Endometriosis remains an enigma despite having been extensively studied. Its aetiology remains unclear, although there is a positive correlation with retrograde menstruation, probably with a background genetic predisposition. Traditionally, the symptoms of endometriosis are said to be pelvic pain and infertility, but, while a causal link between these symptoms and the disease is sometimes clear, the link is not always established. Treatment aimed at eliminating endometriotic deposits is effective in controlling symptoms in a proportion of patients, but recurrence is common.

Endometriosis is considered difficult to diagnose because the extent of the disease (endometriotic deposits and scar tissue) does not correlate with symptoms. The only accepted diagnostic test is direct visualisation (usually laparoscopically) by an experienced surgeon.1 Arguably, as endometriosis can be diagnosed in up to 40% of menstruating women at laparoscopy,2 it may be detected in all women at some stage of their reproductive lives, only to regress spontaneously in some. In addition, some symptoms associated with endometriosis are common. For instance, dysmenorrhoea occurs in up to 60% of women with regular menses3 and infertility occurs in about 15% of the population (of whom 30% have endometriosis).4 Hence, common conditions (mild endometriosis) may be associated with common symptoms (eg, dysmenorrhoea) by chance, not causally. The enormous variation in symptomatic expression and lack of clear correlation with the extent of endometriosis suggest the need for epidemiological studies of each symptom and of women with either mild or severe disease. This would exclude the possibility that mild endometriosis may be a normal finding in women. Epidemiological studies of women with endometriosis associated with dysmenorrhoea may find a causal link only in women with progressive dysmenorrhoea.

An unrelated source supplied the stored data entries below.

-- ==== Sys2Proof/Machine/ResetOps.lean ====
section
/-!
DEFINITION. What a cold reset, a warm reset and RETENTION leave of the block (R28, R290, R296, R385, R387, R388, R394, and the
counter rules of the chapters), and what ends with them: the sequence lock (R398), mailbox commands (R404), debug operations (R410).
-/
namespace Sys2Proof.Machine

/-- How the core loses its state: cold reset, warm reset, or RETENTION entry. -/
inductive ResetKind where
  | cold | warm | retention
  deriving DecidableEq, Repr

/-! ### Registers -/

/-- Registers outside LK and BOOT that keep their values over a warm reset: ring base and size (R89), DBG_DATA (R413). -/
def warmKeeps (page ofs : Nat) : Bool :=
  (decide (0x20 ≤ page) && decide (page < 0x28) && (ofs == 0x050 || ofs == 0x054 || ofs == 0x058)) ||
    (page == pageDbg && decide (0x100 ≤ ofs) && decide (ofs < 0x140))

/-- The bits of a register that a warm reset leaves (R394). -/
def warmMask (page ofs : Nat) : Reg :=
  if warmKeeps page ofs then 0xFFFFFFFF
  else match regSpec page ofs with
    | some r => if r.ap == .boot then 0xFFFFFFFF else r.lk
    | none => 0

/-- The applied values after a warm reset. -/
def warmApplied (l : List (Nat × Reg)) : List (Nat × Reg) :=
  l.filterMap fun x =>
    let m := warmMask (x.1 / 1024) (x.1 % 1024)
    let r := regReset (x.1 / 1024) (x.1 % 1024)
    let v := (x.2 &&& m) ||| (r &&& ~~~m)
    if v = r then none else some (x.1, v)

/-- The register space after a reset: BOOT shadows survive a warm reset only (R385). -/
def Regs.afterReset (x : Regs) (k : ResetKind) : Regs :=
  match k with
  | .warm => { Regs.reset with
      applied := warmApplied x.applied
      shadows := x.shadows.filter fun e => applyOf (e.1 / 1024) (e.1 % 1024) == .boot
      boot := x.boot }
  | _ => Regs.reset

/-! ### Units -/

/-- Training state after a reset other than cold: a slice declared failed or UNAVAILABLE is not tried again, any other starts
anew (R30). -/
def Slice.keptState (x : Slice) : BitVec 4 := if x.health.role = roleFailed ∨ x.health.role = roleUnavailable then x.train.st else 0

/-- A slice after a reset. Device contents, signature and snapshots stay; so does what the signature says of its role (R334). -/
def Slice.afterReset (x : Slice) (k : ResetKind) : Slice :=
  let power : SliceSt := if x.power = .selfRefresh then .selfRefresh else .off
  match k with
  | .cold => { Slice.reset with
      power := power, ranks := x.ranks, dens := x.dens, sig := x.sig, pasr := x.pasr, lost := x.lost
      train := { Train.reset with snapValid := x.train.snapValid, snaps := x.train.snaps } }
  | .retention => { Slice.reset with
      power := power, ranks := x.ranks, dens := x.dens, sig := x.sig, pasr := x.pasr, lost := x.lost
      train := { Train.reset with snapValid := x.train.snapValid, snaps := x.train.snaps, leccCap := x.train.leccCap, devId := x.train.devId, lecc := x.train.lecc, dbi := x.train.dbi, st := x.keptState }
      health := { Health.reset with role := x.health.role, grp := x.health.grp, mem := x.health.mem, inService := x.health.inService } }
  | .warm => { x with
      sched := { Sched.reset with peak := x.sched.peak }
      train := { Train.reset with snapValid := x.train.snapValid, snaps := x.train.snaps, leccCap := x.train.leccCap, devId := x.train.devId, lecc := x.train.lecc, dbi := x.train.dbi, st := x.keptState, scanErr := x.train.scanErr, res0 := x.train.res0, res1 := x.train.res1, res2 := x.train.res2, tempNow := x.train.tempNow }
      snapBank := SliceBank.reset }

/-- An ingest port after a reset: a warm reset keeps pointers, SEQ, position, trigger position and FROZEN (R89, R94). -/
def Ingest.afterReset (x : Ingest) (k : ResetKind) : Ingest :=
  match k with
  | .warm => { Ingest.reset with
      rstLow := x.rstLow, frozen := x.frozen || x.freezing, trigPos := x.trigPos, pos := x.pos, cwp := x.cwp, rp := x.rp, wp := x.cwp
      seq := x.seq, drop := x.drop, disc := x.disc, gapCnt := x.gapCnt, segCnt := x.segCnt }
  | _ => { Ingest.reset with rstLow := x.rstLow }

/-- The ledger after a reset: its counters survive a warm reset (R126). -/
def Ledger.afterReset (x : Ledger) (k : ResetKind) : Ledger :=
  match k with
  | .warm => { Ledger.reset with
      commitCnt := x.commitCnt, abortCnt := x.abortCnt, conflictCnt := x.conflictCnt, fullCnt := x.fullCnt, exhaustCnt := x.exhaustCnt
      ce0 := x.ce0, ce1 := x.ce1, uc0 := x.uc0, uc1 := x.uc1, fill := x.fill, entries := x.entries, sweep0 := x.sweep0, sweep1 := x.sweep1 }
  | _ => Ledger.reset

/-- A hub after a reset: the void map lies in the devices, the roster generation in the signatures (R199, R334). -/
def Hub.afterReset (x : Hub) (g : Fin 8) (k : ResetKind) : Hub :=
  let z := { Hub.reset g with voids := x.voids, mapLost := x.mapLost, mapDone := x.mapDone, rosterGen := x.rosterGen }
  match k with
  | .warm => { z with
      retained := x.retained, voidQ := x.voidQ, stale := x.stale, staleLost := x.staleLost, jpeak := x.jpeak, jseq := x.jseq, degArmed := x.degArmed
      rtCnt := x.rtCnt, rcvCnt := x.rcvCnt, cwfixCnt := x.cwfixCnt, poisonCnt := x.poisonCnt, fullCnt := x.fullCnt, partCnt := x.partCnt
      xorCnt := x.xorCnt, jwaitCnt := x.jwaitCnt }
  | _ => z

/-- The fabric after a reset: the ARB counts clear at cold and warm reset, the FAB counters and the fence bits at cold reset (R156 to
R158). ARB_PREEMPT_CNT goes on over a warm reset (DESIGN CHOICE, assumption 68). -/
def Fabric.afterReset (x : Fabric) (k : ResetKind) : Fabric :=
  match k with
  | .warm => { Fabric.reset with
      fence := x.fence, lateCnt := x.lateCnt, holdCnt := x.holdCnt, cancelCnt := x.cancelCnt, lateArmed := x.lateArmed, preemptCnt := x.preemptCnt }
  | _ => Fabric.reset

/-- Regulation after a reset (R177). -/
def Shares.afterReset (x : Shares) (k : ResetKind) : Shares :=
  match k with
  | .warm => { Shares.reset with
      ovcCnt := x.ovcCnt, missCnt := x.missCnt
      classes := Vector.ofFn fun (c : Fin 8) => { ClassSt.reset with maxNs := (x.classes[c]).maxNs } }
  | _ => Shares.reset

/-- Members and relayouts stand until a restore sets them; the counters survive a warm reset (R272, R285). -/
def Spares.afterReset (x : Spares) (k : ResetKind) : Spares :=
  let z := { Spares.reset with members := x.members, rly := x.rly, queue := x.queue, requests := x.requests, order := x.order }
  match k with
  | .cold => Spares.reset
  | .retention => z
  | .warm => { z with
      loss := x.loss, dropped := x.dropped, patCyc := x.patCyc, failCnt := x.failCnt, doneCnt := x.doneCnt, pfixCnt := x.pfixCnt
      lostWrCnt := x.lostWrCnt }

/-- The power manager after a reset: monitors go on measuring over a warm reset, and a request on PWR_REQ goes on waiting (R306, R322). -/
def Power.afterReset (x : Power) (k : ResetKind) : Power :=
  match k with
  | .warm => { Power.reset with
      coreOn := true, sleepCnt := x.sleepCnt, refuseCnt := x.refuseCnt, coreMv := x.coreMv, sliceMv := x.sliceMv, pllOk := x.pllOk
      paceMhz := x.paceMhz, coreTemp := x.coreTemp, wakeSrc := x.wakeSrc, result := x.result, target := x.target, refuser := x.refuser, reason := x.reason
      reqWaits := x.reqWaits }
  | .retention => { Power.reset with phase := .squall }
  | .cold => Power.reset

/-- The error log at the start of a bring-up (R430), with what a warm reset leaves (R438). -/
def ErrLog.afterReset (x : ErrLog) (k : ResetKind) : ErrLog :=
  match k with
  | .warm => { ErrLog.reset with
      first := x.first, ceCnt := x.ceCnt, rcvCnt := x.rcvCnt, ucCnt := x.ucCnt, fatalCnt := x.fatalCnt, ovfCnt := x.ovfCnt, keepCnt := x.keepCnt }
  | _ => ErrLog.reset

/-- Telemetry after a reset (R455, R458). -/
def Telemetry.afterReset (x : Telemetry) (k : ResetKind) : Telemetry :=
  match k with
  | .warm => { Telemetry.reset with sys := x.sys, sysOvf := x.sysOvf, sampCnt := x.sampCnt, dropCnt := x.dropCnt, gapCnt := x.gapCnt }
  | _ => Telemetry.reset

/-- Security after a reset: the row is permanent; slots and regions come back with a restore only (R470). -/
def Security.afterReset (x : Security) (k : ResetKind) : Security :=
  let z := { Security.reset with words := x.words, spares := x.spares }
  match k with
  | .warm => { z with
      otpResult := x.otpResult, features := x.features, otpCe := x.otpCe, otpUc := x.otpUc, otpRe := x.otpRe, image := x.image
      keepRoot := x.keepRoot, keepKey := x.keepKey, denyCnt := x.denyCnt, denyArmed := x.denyArmed, patchReason := x.patchReason, patchSeen := x.patchSeen }
  | _ => z

/-- A mailbox after a reset: RESULT and RDATA clear at every bring-up but the one DIAG_EXIT begins (R404, R413). -/
def Vane.afterReset (x : Vane) (k : ResetKind) : Vane :=
  match k with
  | .warm =>
    if x.keepRes then { Vane.reset with
      doneBit := x.doneBit, code := x.code, reason := x.reason, seq := x.seq, rdata := x.rdata, cmdCnt := x.cmdCnt, refuseCnt := x.refuseCnt }
    else { Vane.reset with cmdCnt := x.cmdCnt, refuseCnt := x.refuseCnt }
  | _ => Vane.reset

/-- The debug port after a reset (R408, R413). -/
def Debug.afterReset (x : Debug) (k : ResetKind) : Debug :=
  match k with
  | .warm => { Debug.reset with touched := x.touched, capArmed := x.capArmed, captured := x.captured, capData := x.capData, capTime := x.capTime }
  | _ => Debug.reset

/-- The Breeze receive buffer and BRZ_TX_STATUS cleared, as at every bring-up (R363). -/
def Breeze.clear (x : Breeze) : Breeze :=
  { x with rxValid := false, rxOver := false, rxSrc := 0, rxCmd := 0, rxLen := 0, rxData := [], txHost := none, txResult := 0 }

/-- The whole core after a reset. The always-on domain, the pins, the devices and the Keep copies are outside it. A port whose reset pin is
low comes out of it with RST_ACTIVE set, RST_DONE clear and EPOCH as reset (DESIGN CHOICE, assumption 66). -/
def State.coreReset (s : State) (k : ResetKind) : State :=
  { s with
    regs := s.regs.afterReset k
    ports := s.ports.map fun x => { Port.reset with pinLow := x.pinLow, rstActive := x.pinLow, rstDone := !x.pinLow }
    reqs := []
    ingest := s.ingest.map fun x => x.afterReset k
    ledger := s.ledger.afterReset k
    hubs := Vector.ofFn fun (g : Fin 8) => s.hubs[g].afterReset g k
    fab := s.fab.afterReset k
    shr := s.shr.afterReset k
    slices := s.slices.map fun x => x.afterReset k
    spr := s.spr.afterReset k
    pwr := s.pwr.afterReset k
    err := s.err.afterReset k
    tel := s.tel.afterReset k
    sec := s.sec.afterReset k
    vanes := s.vanes.map fun x => x.afterReset k
    dbg := s.dbg.afterReset k
    brz := s.brz.clear
    test := if k = .retention then TestAccess.reset else s.test }

/-! ### What resets and HOLD-UP end -/

/-- The sequence lock freed and its staged writes discarded (R398). -/
def State.freeLock (s : State) : State :=
  ({ s with regs := { s.regs with seq := SeqLock.reset } }).raiseIf (!s.regs.seq.staged.isEmpty) pageGlb 3

/-- A mailbox command ends: return words, then CODE and REASON, SEQ, DONE and MBOX in one step (R404). A return word that the command
table does not name is a free value. -/
def State.mboxEnd (s : State) (v : Fin 24) (code : BitVec 4) (reason : BitVec 8) (words : List Reg) : State :=
  let rdata : Vector Reg 4 := Vector.ofFn fun i => (words[i.val]?).getD (Config.freeValue 32 (s.free + i.val))
  let s := { s with free := s.free + 4 }
  (s.modVane v fun x => { x with
    busy := false, doneBit := true, code := code, reason := reason, seq := x.seq + 1, rdata := rdata, abortReq := false
    refuseCnt := if code = 0 then x.refuseCnt else satInc x.refuseCnt }).raise pageGlb 2

/-- Every mailbox command in progress ends with ABORTED, except a DIAG_ENTER whose Squall has begun (R404). -/
def State.mboxStop (s : State) : State :=
  let diag := s.squall.active && s.squall.cause == 4
  (List.finRange 24).foldl (fun (s : State) (v : Fin 24) => if s.vanes[v].busy && !(diag && v.val == 23) then s.mboxEnd v 4 0 [] else s) s

/-- Whether a request is not admitted yet: a group operation once forwarded is (R325). -/
def Req.notAdmitted (r : Req) : Bool :=
  r.phase == .awaitData || r.phase == .held || r.phase == .waiting || (r.phase == .ledger && decide (r.op.toNat < 4))

/-- A debug operation in progress ends with ABORTED: any at a reset in DIAGNOSTIC, one not yet admitted at HOLD-UP entry (R408,
R410). -/
def State.dbgStop (s : State) (any : Bool) : State :=
  let mine (r : Req) : Bool := r.src == srcDebug
  if s.dbg.busy && (any || s.reqs.any fun r => mine r && r.notAdmitted) then
    ({ s with dbg := { s.dbg with busy := false, direct := false, code := rspAborted }, reqs := s.reqs.filter fun r => !mine r }).raise pageDbg 0
  else s

/-- What ends at once at HOLD-UP entry and at a warm reset besides traffic (R398, R404, R464, R472). -/
def State.endCommands (s : State) : State := (s.freeLock.mboxStop.patchInterrupt).otpInterrupt

end Sys2Proof.Machine
end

In addition, epidemiological studies confined to specific symptoms causally associated with endometriosis (eg, dyspareunia and endometriosis in the uterosacral ligaments, progressive dysmenorrhoea and American Fertility Society stage III and IV endometriosis5) may result in consistent findings of the role of genes in disease development. 6

From observations that pregnancy resolves symptoms, particularly of dysmenorrhoea, "mimicking pregnancy" became a treatment option. Medications that resulted in amenorrhoea (such as GnRH analogues, danazol and high-dose progestogens) have been used. These work by antagonising the growth-promoting effect of oestrogens or reducing the oestrogenic stimulus for growth, as well as increasing apo-ptosis. Each of these medications has been shown in a recent Cochrane meta-analysis of randomised controlled trials to be equally effective in control of dysmenorrhoea, dyspareunia and pelvic pain, and in decreasing the bulk of endometriotic tissue.7 However, the follow-up period in these trials was usually only three to six months. Annual recurrence rates of endometriosis after treatment are generally accepted to be of the order of 10%.8 Hence, further trials with longer follow-up, and possibly comparisons with the oral contraceptive pill (which has a better side-effect profile than the other drugs), in three-monthly cycles, would be beneficial. That medical therapies are not effective for infertility associated with mild endometriosis has been well established in large-scale, randomised controlled trials.9

Another Cochrane review showed that laparoscopic ablation or excision of the endometriotic tissue is effective in treating endometriosis associated with pelvic pain. However, this conclusion was based on one randomised controlled trial10 and further trials are needed to confirm this finding. Similarly, further evidence to support the effectiveness of laparoscopic surgery for subfertility associated with endometriosis is needed to support the beneficial finding in one randomised controlled trial. This is the aim of a protocol developed by the Cochrane Library.11

While the above conclusions are based on Cochrane reviews of the best available evidence, doubt remains. All trials are subject to a chance of showing a real effect when there is a probability that there is no effect. Continued development of well conducted randomised trials will reduce the probability of an incorrect conclusion. In addition, expert opinion based on the current extensive body of literature, and taking into account the basic mechanisms of the disease process of endometriosis, will help distinguish the causal relationship between each symptom associated with endometriosis. In turn this would lead to improved clinical outcomes for patients with associated dysmenorrhoea, chronic pelvic pain, dyspareunia and infertility.

It is argued that current evidence for effective treatment of each of the symptoms associated with endometriosis could be further improved by further randomised controlled trials with clearly defined patient groups (eg, chronic pelvic pain in association with mild endometriosis, in-vitro fertilisation for three to five years of infertility associated with mild endometriosis). In addition, if results of epidemiological studies show no probable causal link between endometriosis and dysmenorrhoea then therapeutic regimens targeted at both symptom relief and monitoring progression of the disease may be more efficacious than excision of endometriotic tissue alone.

While many of our current treatment regimens are effective in some patients, continued improvement in long term health outcomes for women with endometriosis requires a mindset open to critical evaluation.